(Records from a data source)
-- ==== Sys2Proof/Certificates/Slice0/Obligations.lean ====
section
/-!
DEFINITION. Certificates/Slice0/Obligations.lean: what is claimed of the module, for the provers.
-/
open Sys2Proof Sys2Proof.Machine

/-- For every command c and state s with c at the front of its queue, a step of s is exec of c on s with the queue's rest.
(spec/opcode_table.json) -/
def Obligations.StepRunsFrontCommand : Prop :=
∀ (s : State) (c : Instr) (rest : List Instr), s.pending = c :: rest → step s = exec c { s with pending := rest }

/-- With an empty queue a step answers a next state: the same state while the timebase page 0x1F0 is in RESET, and
otherwise the state with its 64-bit timebase one tick further, everything else unchanged. That an idle step is one
tick of 160 MHz is the model's choice (log 7). (R12) -/
def Obligations.IdleStepCountsTimebase : Prop :=
∀ s : State, s.pending = [] →
    ((blk s 0x1F0).st = .reset → step s = .next s) ∧
    ((blk s 0x1F0).st ≠ .reset → step s = .next { s with tb := { s.tb with t := s.tb.t + 1 } })

/-- At reset every page with a header shows BLK_ID its type and instance, HDR_VER 1 in BLK_CAP, BLK_READY 0x10,
BLK_IRQ_MASK all ones, and zero in BLK_STATUS, BLK_CTRL, BLK_FENCE, BLK_FAULT_CTX, the eight event counters,
BLK_IRQ_ROUTE and BLK_VOTE_ERR; no memory byte is listed and no command waits. (02_register_conventions Table 02-4,
R38) -/
def Obligations.ResetHeaders : Prop :=
(∀ page, hasHeader page = true →
    hdrView State.reset page 0x000 = word ((pageType page).1 <<< 16 ||| (pageType page).2) ∧
    bits (hdrView State.reset page 0x008) 31 28 = 1 ∧
    hdrView State.reset page 0x00C = 0x10#32 ∧ hdrView State.reset page 0x010 = 0 ∧
    hdrView State.reset page 0x014 = 0 ∧ hdrView State.reset page 0x018 = 0 ∧ hdrView State.reset page 0x01C = 0 ∧
    (∀ n, n < 8 → hdrView State.reset page (0x020 + 4 * n) = 0) ∧
    hdrView State.reset page 0x040 = 0xFFFFFFFF#32 ∧ hdrView State.reset page 0x044 = 0 ∧
    hdrView State.reset page 0x080 = 0) ∧
  State.reset.mem = [] ∧ State.reset.pcieMem = [] ∧ State.reset.pending = []

/-- The invariant of StepKeepsInvariant holds at reset for the configured part: the part is that part and the module's
memory and the memory behind the PCIe link are in canonical form. That the configured part is a CX960-M48 is the
model's choice (log 3). (R50, R51) -/
def Obligations.InvariantAtReset : Prop :=
Holds Config.part State.reset

/-- For every state in which the part is p and the device memory and the memory behind the PCIe link are in canonical form
(addresses strictly rising, no entry equal to what an unlisted address reads), every next state a step answers has the
same part p and both memories in canonical form. PART_ID and UNIT_PRESENT come from the manufacture record and no
command changes them. (R50, R51) -/
def Obligations.StepKeepsInvariant : Prop :=
∀ (p : Part) (s t : State), Holds p s → step s = .next t → Holds p t

/-- A register read of a dword-aligned offset answers 0 on a reserved page and counts in BLK_EVT_CNT4 of page 0x000; it
answers all ones on a page whose domain is off and counts in CNT2; it answers all ones on a fenced page outside what
FENCE leaves open and counts in CNT5. Each rewrites ACC_LAST with WRITE 0, the master, KIND 5, 3 or 6, and the dword
offset. No register outside page 0x000's ACC_LAST and the PBA changes. (R29, R41, R48, R50) -/
def Obligations.RegisterReadDisposals : Prop :=
∀ (s : State) (m : Master) (page ofs : Nat), okOfs ofs = true →
    ∀ (a : Access) (cnt kind : Nat) (w : Word),
      ((a = .reserved ∧ cnt = 4 ∧ kind = 5 ∧ w = 0) ∨ (a = .off ∧ cnt = 2 ∧ kind = 3 ∧ w = 0xFFFFFFFF#32) ∨
        (a = .fenced ∧ cnt = 5 ∧ kind = 6 ∧ w = 0xFFFFFFFF#32)) →
      accessOf s m page ofs = a →
      ∃ t, exec (.registerRead m page ofs) s = .next t ∧ t.out.head? = some (.data (leBytes 4 w.toNat)) ∧
        tgetD (blk t 0x000).cnt cnt 0 = satInc (tgetD (blk s 0x000).cnt cnt 0) ∧
        tgetD t.regs (rkey 0x000 0x110) 0 =
          word (masterCode m <<< 28 ||| kind <<< 24 ||| rkey page ofs / 4 % 2 ^ 24) ∧
        (∀ q r, r < 0x10000 → q ≠ 0x202 → ¬ (q = 0x000 ∧ r = 0x110) → getR t q r = getR s q r)

/-- REGISTER_READ of a register that the access reaches, with every guard met, without voted field, LO half or latched
value, answers the register's present value under its readable bits and changes nothing else. LO_READ_LATCH answers
the LO half and latches the present HI half; the next read of HI answers that latched value and ends the latch.
READY_MAP_READ_LATCH answers map bits 0-31 and latches READY_MAP1-3 as they stand. (R30, R31, R70) -/
def Obligations.RegisterReadsAnswer : Prop :=
(∀ (s : State) (m : Master) (page ofs : Nat), okOfs ofs = true → accessOf s m page ofs = .reach →
    guardHit m page ofs (regFlds page ofs) = false → hasRv page ofs = false → regLo page ofs = false →
    ¬ (page = 0x001 ∧ ofs = 0x100) → tget s.latch (rkey page ofs) = none →
    exec (.registerRead m page ofs) s =
      .next { s with out := .data (leBytes 4 (regView s page ofs &&& readMask m page ofs (regFlds page ofs)).toNat) :: s.out }) ∧
  (∀ (s : State) (m : Master) (page ofs : Nat), okOfs ofs = true → accessOf s m page ofs = .reach →
    guardHit m page ofs (regFlds page ofs) = false → hasRv page ofs = false → regLo page ofs = true →
    ∃ t, exec (.loReadLatch m page ofs) s = .next t ∧
      t.out = .data (leBytes 4 (regView s page ofs &&& readMask m page ofs (regFlds page ofs)).toNat) :: s.out ∧
      tget t.latch (rkey page (ofs + 4)) = some (regView s page (ofs + 4)) ∧
      t = { s with out := t.out, latch := t.latch }) ∧
  (∀ (s : State) (m : Master) (page ofs : Nat) (w : Word), okOfs ofs = true → accessOf s m page ofs = .reach →
    guardHit m page ofs (regFlds page ofs) = false → hasRv page ofs = false → regLo page ofs = false →
    ¬ (page = 0x001 ∧ ofs = 0x100) → tget s.latch (rkey page ofs) = some w →
    ∃ t, exec (.registerRead m page ofs) s = .next t ∧ tget t.latch (rkey page ofs) = none ∧
      t.out = .data (leBytes 4 (w &&& readMask m page ofs (regFlds page ofs)).toNat) :: s.out) ∧
  (∀ (s : State) (m : Master), accessOf s m 0x001 0x100 = .reach →
    ∃ t, exec (.readyMapReadLatch m) s = .next t ∧
      t.out = .data (leBytes 4 (readyWord s 0).toNat) :: s.out ∧
      tget t.latch (rkey 0x001 0x104) = some (readyWord s 1) ∧ tget t.latch (rkey 0x001 0x108) = some (readyWord s 2) ∧
      tget t.latch (rkey 0x001 0x10C) = some (readyWord s 3) ∧ t = { s with out := t.out, latch := t.latch })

### YOUR TASK
Each line above needs to be returned exactly as it is.

### EXPECTED ANSWER
-- ==== Sys2Proof/Certificates/Slice0/Obligations.lean ====
section
/-!
DEFINITION. Certificates/Slice0/Obligations.lean: what is claimed of the module, for the provers.
-/
open Sys2Proof Sys2Proof.Machine

/-- For every command c and state s with c at the front of its queue, a step of s is exec of c on s with the queue's rest.
(spec/opcode_table.json) -/
def Obligations.StepRunsFrontCommand : Prop :=
∀ (s : State) (c : Instr) (rest : List Instr), s.pending = c :: rest → step s = exec c { s with pending := rest }

/-- With an empty queue a step answers a next state: the same state while the timebase page 0x1F0 is in RESET, and
otherwise the state with its 64-bit timebase one tick further, everything else unchanged. That an idle step is one
tick of 160 MHz is the model's choice (log 7). (R12) -/
def Obligations.IdleStepCountsTimebase : Prop :=
∀ s : State, s.pending = [] →
    ((blk s 0x1F0).st = .reset → step s = .next s) ∧
    ((blk s 0x1F0).st ≠ .reset → step s = .next { s with tb := { s.tb with t := s.tb.t + 1 } })

/-- At reset every page with a header shows BLK_ID its type and instance, HDR_VER 1 in BLK_CAP, BLK_READY 0x10,
BLK_IRQ_MASK all ones, and zero in BLK_STATUS, BLK_CTRL, BLK_FENCE, BLK_FAULT_CTX, the eight event counters,
BLK_IRQ_ROUTE and BLK_VOTE_ERR; no memory byte is listed and no command waits. (02_register_conventions Table 02-4,
R38) -/
def Obligations.ResetHeaders : Prop :=
(∀ page, hasHeader page = true →
    hdrView State.reset page 0x000 = word ((pageType page).1 <<< 16 ||| (pageType page).2) ∧
    bits (hdrView State.reset page 0x008) 31 28 = 1 ∧
    hdrView State.reset page 0x00C = 0x10#32 ∧ hdrView State.reset page 0x010 = 0 ∧
    hdrView State.reset page 0x014 = 0 ∧ hdrView State.reset page 0x018 = 0 ∧ hdrView State.reset page 0x01C = 0 ∧
    (∀ n, n < 8 → hdrView State.reset page (0x020 + 4 * n) = 0) ∧
    hdrView State.reset page 0x040 = 0xFFFFFFFF#32 ∧ hdrView State.reset page 0x044 = 0 ∧
    hdrView State.reset page 0x080 = 0) ∧
  State.reset.mem = [] ∧ State.reset.pcieMem = [] ∧ State.reset.pending = []

/-- The invariant of StepKeepsInvariant holds at reset for the configured part: the part is that part and the module's
memory and the memory behind the PCIe link are in canonical form. That the configured part is a CX960-M48 is the
model's choice (log 3). (R50, R51) -/
def Obligations.InvariantAtReset : Prop :=
Holds Config.part State.reset

/-- For every state in which the part is p and the device memory and the memory behind the PCIe link are in canonical form
(addresses strictly rising, no entry equal to what an unlisted address reads), every next state a step answers has the
same part p and both memories in canonical form. PART_ID and UNIT_PRESENT come from the manufacture record and no
command changes them. (R50, R51) -/
def Obligations.StepKeepsInvariant : Prop :=
∀ (p : Part) (s t : State), Holds p s → step s = .next t → Holds p t

/-- A register read of a dword-aligned offset answers 0 on a reserved page and counts in BLK_EVT_CNT4 of page 0x000; it
answers all ones on a page whose domain is off and counts in CNT2; it answers all ones on a fenced page outside what
FENCE leaves open and counts in CNT5. Each rewrites ACC_LAST with WRITE 0, the master, KIND 5, 3 or 6, and the dword
offset. No register outside page 0x000's ACC_LAST and the PBA changes. (R29, R41, R48, R50) -/
def Obligations.RegisterReadDisposals : Prop :=
∀ (s : State) (m : Master) (page ofs : Nat), okOfs ofs = true →
    ∀ (a : Access) (cnt kind : Nat) (w : Word),
      ((a = .reserved ∧ cnt = 4 ∧ kind = 5 ∧ w = 0) ∨ (a = .off ∧ cnt = 2 ∧ kind = 3 ∧ w = 0xFFFFFFFF#32) ∨
        (a = .fenced ∧ cnt = 5 ∧ kind = 6 ∧ w = 0xFFFFFFFF#32)) →
      accessOf s m page ofs = a →
      ∃ t, exec (.registerRead m page ofs) s = .next t ∧ t.out.head? = some (.data (leBytes 4 w.toNat)) ∧
        tgetD (blk t 0x000).cnt cnt 0 = satInc (tgetD (blk s 0x000).cnt cnt 0) ∧
        tgetD t.regs (rkey 0x000 0x110) 0 =
          word (masterCode m <<< 28 ||| kind <<< 24 ||| rkey page ofs / 4 % 2 ^ 24) ∧
        (∀ q r, r < 0x10000 → q ≠ 0x202 → ¬ (q = 0x000 ∧ r = 0x110) → getR t q r = getR s q r)

/-- REGISTER_READ of a register that the access reaches, with every guard met, without voted field, LO half or latched
value, answers the register's present value under its readable bits and changes nothing else. LO_READ_LATCH answers
the LO half and latches the present HI half; the next read of HI answers that latched value and ends the latch.
READY_MAP_READ_LATCH answers map bits 0-31 and latches READY_MAP1-3 as they stand. (R30, R31, R70) -/
def Obligations.RegisterReadsAnswer : Prop :=
(∀ (s : State) (m : Master) (page ofs : Nat), okOfs ofs = true → accessOf s m page ofs = .reach →
    guardHit m page ofs (regFlds page ofs) = false → hasRv page ofs = false → regLo page ofs = false →
    ¬ (page = 0x001 ∧ ofs = 0x100) → tget s.latch (rkey page ofs) = none →
    exec (.registerRead m page ofs) s =
      .next { s with out := .data (leBytes 4 (regView s page ofs &&& readMask m page ofs (regFlds page ofs)).toNat) :: s.out }) ∧
  (∀ (s : State) (m : Master) (page ofs : Nat), okOfs ofs = true → accessOf s m page ofs = .reach →
    guardHit m page ofs (regFlds page ofs) = false → hasRv page ofs = false → regLo page ofs = true →
    ∃ t, exec (.loReadLatch m page ofs) s = .next t ∧
      t.out = .data (leBytes 4 (regView s page ofs &&& readMask m page ofs (regFlds page ofs)).toNat) :: s.out ∧
      tget t.latch (rkey page (ofs + 4)) = some (regView s page (ofs + 4)) ∧
      t = { s with out := t.out, latch := t.latch }) ∧
  (∀ (s : State) (m : Master) (page ofs : Nat) (w : Word), okOfs ofs = true → accessOf s m page ofs = .reach →
    guardHit m page ofs (regFlds page ofs) = false → hasRv page ofs = false → regLo page ofs = false →
    ¬ (page = 0x001 ∧ ofs = 0x100) → tget s.latch (rkey page ofs) = some w →
    ∃ t, exec (.registerRead m page ofs) s = .next t ∧ tget t.latch (rkey page ofs) = none ∧
      t.out = .data (leBytes 4 (w &&& readMask m page ofs (regFlds page ofs)).toNat) :: s.out) ∧
  (∀ (s : State) (m : Master), accessOf s m 0x001 0x100 = .reach →
    ∃ t, exec (.readyMapReadLatch m) s = .next t ∧
      t.out = .data (leBytes 4 (readyWord s 0).toNat) :: s.out ∧
      tget t.latch (rkey 0x001 0x104) = some (readyWord s 1) ∧ tget t.latch (rkey 0x001 0x108) = some (readyWord s 2) ∧
      tget t.latch (rkey 0x001 0x10C) = some (readyWord s 3) ∧ t = { s with out := t.out, latch := t.latch })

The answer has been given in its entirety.